NISA, which stands for Nippon individual Savings Account, is a tax-privileged investment account. The Japanese government introduced NISA in 2014. Japan created NISA to encourage people to save and invest. Anyone over 20 years of age can use NISA.
The Japanese government designed NISA to be only a temporary program. Consequently, Japan expects NISA to expire in 2025. Passing after ten years may seem unusual for a program designed to encourage investment for the future. However, the Japanese government only intended for NISA to be a short-term program, with only five years of tax privileges.
NISA Account Tax Privileges and Tax-Free Benefits
Many investors have experienced the frustration that capital gains taxes and income tax can cause. The government forcing you to sacrifice large portions of your investment gains can be a massive detriment to reaching your financial goals. In some cases, taxes discourage investment altogether.
NISA accounts allows investors to escape those dreaded capital gains and dividends taxes.
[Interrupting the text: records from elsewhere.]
-- ==== Sys2Proof/Machine/Step.lean ====
section
/-! DEFINITION. Machine/Step.lean: one step of the block: one event of the total order of 20_memory.md R70. -/

namespace Sys2Proof.Machine

/-- One event: a transaction answered, a command completed, or a reset (20_memory.md R70). -/
def step (s : State) : Host.Outcome State Fault Refusal :=
  match s.nextAction with
  | .run i t => exec i t
  | .settle t => .next t

/-- `s` with an instruction's word placed where the next step takes it (log 2): a command word is in CMD with
STATE = BUSY and its completion is the next event; a transaction is the next one presented at the port. -/
def State.withFetchWord (s : State) (nbits w : Nat) : State := s.placeWord nbits w

end Sys2Proof.Machine
end

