-- ==== Sys2Proof/Certificates/Slice0/Obligations.lean ====
section
/-! DEFINITION. Certificates/Slice0/Obligations.lean: the statements about the block, from the numbered rules of
spec/. Each docstring names the rules it rests on. -/

/-! Where a statement says that an element the spec calls unspecified has no value (its read is `none`), that is the
form this model gives to unspecified contents: the host and the commands read a free value there (log 3). -/

open Sys2Proof Sys2Proof.Machine

/-! ### Encoding -/

/-- 30_encoding.md R90 to R92, R102: no bit of an encoding is dropped. -/
def Obligations.DecodeInvertsEncode : Prop :=
  ∀ i : Instr, i.wellFormed = true → decode (encode i) = .ok i

/-- 30_encoding.md R91, R96, 20_memory.md R60: each word has one meaning, and encodes back but for the ignored write
data of a RD (the encoder's zeros there are the model's choice, log 10). -/
def Obligations.EncodeInvertsDecode : Prop :=
  ∀ (c : Code) (i : Instr), decode c = .ok i → i.wellFormed = true ∧
    match c with
    | .cmd w => encode i = .cmd w
    | .host w => encode i = .host (if TransactionWord.we w then w else w &&& 0xFFFFFFFFF00000000#68)

/-- 30_encoding.md R92 (and the rejection by name, R96). -/
def Obligations.CommandMapIsTheFiveWords : Prop :=
  (∀ w : Word, (∃ i, decodeCommand w = .ok i) ↔
    (w.extractLsb' 4 28 = 0 ∧ 1 ≤ (w.extractLsb' 0 4).toNat ∧ (w.extractLsb' 0 4).toNat ≤ 5)) ∧
  (∀ w : Word, (∀ i, decodeCommand w ≠ .ok i) → decodeCommand w = .error (.illegalCommand w)) ∧
  decodeCommand 0x00000001 = .ok .build ∧
  decodeCommand 0x00000002 = .ok .gentab ∧
  decodeCommand 0x00000003 = .ok .encode ∧
  decodeCommand 0x00000004 = .ok .decode ∧
  decodeCommand 0x00000005 = .ok .clear

/-- Words written out from 30_encoding.md R91, R92 and the programs of 95_test_vectors.md (P1, V6, B5). -/
def Obligations.WrittenOutWordsDecode : Prop :=
  decode (.cmd 0x00000001#32) = .ok .build ∧
  decode (.cmd 0x00000004#32) = .ok .decode ∧
  decode (.cmd 0x00000011#32) = .error (.illegalCommand 0x00000011#32) ∧
  decode (.host 0x90000000000000061#68) = .ok (.wr .text 0 0x61) ∧
  decode (.host 0x8000000030000000B#68) = .ok (.wr .reg 3 11) ∧
  decode (.host 0x00000000100000000#68) = .ok (.rd .reg 1) ∧
  decode (.host 0x50000004100000000#68) = .ok (.rd .node 65)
With NISA, when investments pay you a dividend, you can reinvest the entire dividend without paying the government a portion of the prize.
Further, any investment gains made in the account will not be subject to Capital Gains Tax (CGT). Not paying capital gains taxes will save you 20-30 percent of your profits.
After the 5-year NISA period, you can withdraw the value of your account without paying any capital gains taxes. Once your NISA period is over, you have the option to reinvest your capital into NISA again, effectively restarting the five years.
The types of investments you can make in a NISA account are primarily in stocks and investment trusts. Investment options will be like what most commission-free stock brokerages currently offer.
A key feature of NISA is that you are responsible for controlling your investments. No account manager is deciding where your money goes and making investment decisions for you.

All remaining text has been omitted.